In diesem Artikel: wozu eine Kette dient und wie Sie sie aus zwei Servern aufbauen — einen Ausgangs‑Hop anlegen, einen Eingangs‑Hop damit verbinden und prüfen, dass die Kette funktioniert. Wenn Sie das Modul gerade erst kennenlernen, beginnen Sie mit Amnezia. Schnellstart; wie die Traffic‑Tarnung funktioniert, steht in Amnezia. So funktioniert der Dienst.
Bei einem gewöhnlichen Amnezia‑Nutzer tritt der Traffic mit der IP Ihres Servers ins Internet aus, und der Provider sieht die Verbindung zu eben diesem Server. Solange der Server nicht ins Visier gerät, reicht das. Ist seine IP aber nicht mehr erreichbar oder müssen Sie den Traffic aus einem anderen Standort austreten lassen, brauchen Sie eine andere Ausgangsadresse.
Eine Kette trennt die beiden Punkte, an denen der Server von außen sichtbar ist:
Selbst wenn der Eingangs‑Hop nicht mehr erreichbar ist, bleibt die Ausgangsadresse abseits — und umgekehrt. Das ist keine Anonymisierung auf Tor‑Niveau: Die Kette fügt genau einen Zwischenknoten hinzu, um die Ausgangs‑IP zu wechseln, nicht mehr.

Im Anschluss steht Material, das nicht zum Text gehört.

/-- For each clause operands at the edge of its range, with and without a compute clause. -/
theorem witness_DualReadRefusalsAreNamed :
    computeOfText ⟨false, .reg .ar, .alu .add (opd .ax0) (opd .ay0)⟩ = .ok (.op (.alu addC0 .ar)) ∧
      ¬(((3 : Fin 8).val < 4) ↔ ((4 : Fin 8).val < 4)) ∧ ¬((4 : Fin 8).val < 4 ∧ 4 ≤ (3 : Fin 8).val) ∧
      ¬((3 : Fin 8).val < 4 ∧ 4 ≤ (3 : Fin 8).val) ∧ ((3 : Fin 8).val < 4 ∧ 4 ≤ (4 : Fin 8).val) ∧
      RegName.dreg .ay0 ∉ [RegName.dreg .ax0, .dreg .ax1, .dreg .mx0, .dreg .mx1] ∧
      shiftXOfText (opd .si) ≠ none ∧ aluXOfText (opd .ax0) ≠ none ∧ aluYOfText .zero ≠ none ∧
      macXOfText (opd .mx0) ≠ none ∧ macYOfText (opd .sr1) ≠ none ∧ ResultText.none ≠ .reg .ar ∧
      ResultText.reg .sr ≠ .reg .mr := by decide

theorem witness_OperandPairsOneGenerator :
    (((3 : Fin 8).val < 4) ↔ ((0 : Fin 8).val < 4)) ∧ (((4 : Fin 8).val < 4) ↔ ((7 : Fin 8).val < 4)) ∧
      ¬(((3 : Fin 8).val < 4) ↔ ((4 : Fin 8).val < 4)) := by decide

theorem witness_StepRunsTheDecodedInstruction :
    ws.text.holds ws.pc = true ∧ decode (ws.mem24 ws.pc) = .ok (.aluRegMove ⟨.sub, .ax0, .ay0⟩ .ar .ax0 .mr1) := by
  decide

theorem witness_StepStopsWithoutAnInstruction :
    ({ ws with pc := 0x0402 } : State).text.holds 0x0402 = false ∧ ({ ws with pc := 0x03FF } : State).text.holds 0x03FF = false ∧
      ws.text.holds 0x0401 = true ∧ decode (ws.mem24 0x0401) = .error .otherOpcode := by decide

theorem witness_PlacedWordRunsNext :
    decode (tableWord 24 0x2AE00C) = .ok (.aluRegMove ⟨.sub, .ax0, .ay0⟩ .ar .ax0 .mr1) ∧
      State.reset.text.holds State.reset.pc = false ∧ ws.text.holds ws.pc = true := by decide

theorem witness_DmBusReadDeliversByKind :
    ws.memKind 0 = .w16 ∧ ws.memKind 0x2000 = .w24 ∧ ws.memKind 0x2FFF = .w24 ∧ ws.memKind 0x3000 = .w16 ∧
      ws.memKind 0x7000 = .absent ∧ ws.memKind 0x10000 = .absent := by decide

theorem witness_PmBusReadDeliversByKind :
    ws.memKind 0xFFFF = .w16 ∧ ws.memKind 0x0400 = .w24 ∧ ws.memKind 0x7FFF = .absent := by decide

theorem witness_DmBusWriteStoresByKind :
    ws.memKind 0x1FFF = .w16 ∧ (∃ t, ws.dmBusWrite 0x1FFF 1 = some t) ∧
      ws.memKind 0x90FF = .w24 ∧ (∃ t, ws.dmBusWrite 0x90FF 1 = some t) := ⟨rfl, ⟨_, rfl⟩, rfl, ⟨_, rfl⟩⟩

theorem witness_LinearPostModifyWraps : ws.dag.l[(⟨.dag2, 3, 2⟩ : MemOperand).ireg] = 0 := by decide

/-- The last index of the buffer with the longest forward and the longest backward modifier, and a buffer that ends at
the top of the address range. -/
theorem witness_CircularPostModifyStaysInBuffer :
    (∀ m ∈ [(4 : Word), 0xFFFC, 0],
      (4 : Word) ≠ 0 ∧ (0x0100 : Word).toNat ≤ (0x0103 : Word).toNat ∧
        (0x0103 : Word).toNat < (0x0100 : Word).toNat + (4 : Word).toNat ∧
        (0x0100 : Word).toNat + (4 : Word).toNat ≤ 2 ^ 16 ∧ m.toInt.natAbs ≤ (4 : Word).toNat) ∧
      (0xFFFC : Word).toNat + (4 : Word).toNat ≤ 2 ^ 16 := by
  refine ⟨fun m hm => ?_, by simp⟩
  simp only [List.mem_cons, List.not_mem_nil, or_false] at hm
  rcases hm with rfl | rfl | rfl <;> simp [BitVec.toInt]

theorem witness_AluAdditionsResultAndFlags :
    ws.view.modes.arSat = false ∧ ws.view.modes.avLatch = false ∧ addC0.fn = .add := by decide

theorem witness_AluSubtractionsResultAndFlags :
    ws.view.modes.arSat = false ∧ ws.view.modes.avLatch = false ∧ (⟨.rsubB, .ax0, .ay0⟩ : AluClause).fn = .rsubB := by
  decide

theorem witness_AluOtherFunctionsResultAndFlags :
    ws.view.modes.arSat = false ∧ ws.view.modes.avLatch = false ∧ (⟨.absX, .ax0, .ay0⟩ : AluClause).fn = .absX := by
  decide

theorem witness_OverflowLatchIsSticky :
    ws.view.modes.arSat = false ∧
      let v : RegView := { ws.view with
        astat := { Astat.zero with av := true }, modes := { Modes.zero with avLatch := true, arSat := true } }
      v.modes.avLatch = true ∧ v.astat.av = true := by decide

BeAdmin an verschiedenen Standorten — andernfalls ergibt eine Kette keinen Sinn: Ihre ganze Aufgabe ist es, Eingang und Ausgang auf verschiedene Netze zu verteilen. Auf jedem Server muss das Amnezia‑Modul installiert sein. Nennen wir sie Installation A (künftiger Eingang) und Installation B (künftiger Ausgang).Haben Sie die Server für den Eingangs‑ und den Ausgangs‑Hop noch nicht gewählt, bieten unsere Partner einen VPS mit bereits installiertem BeAdmin — zur Auswahl in mehreren Ländern: den Eingang nehmen Sie am besten näher beim Nutzer, den Ausgang am gewünschten Standort.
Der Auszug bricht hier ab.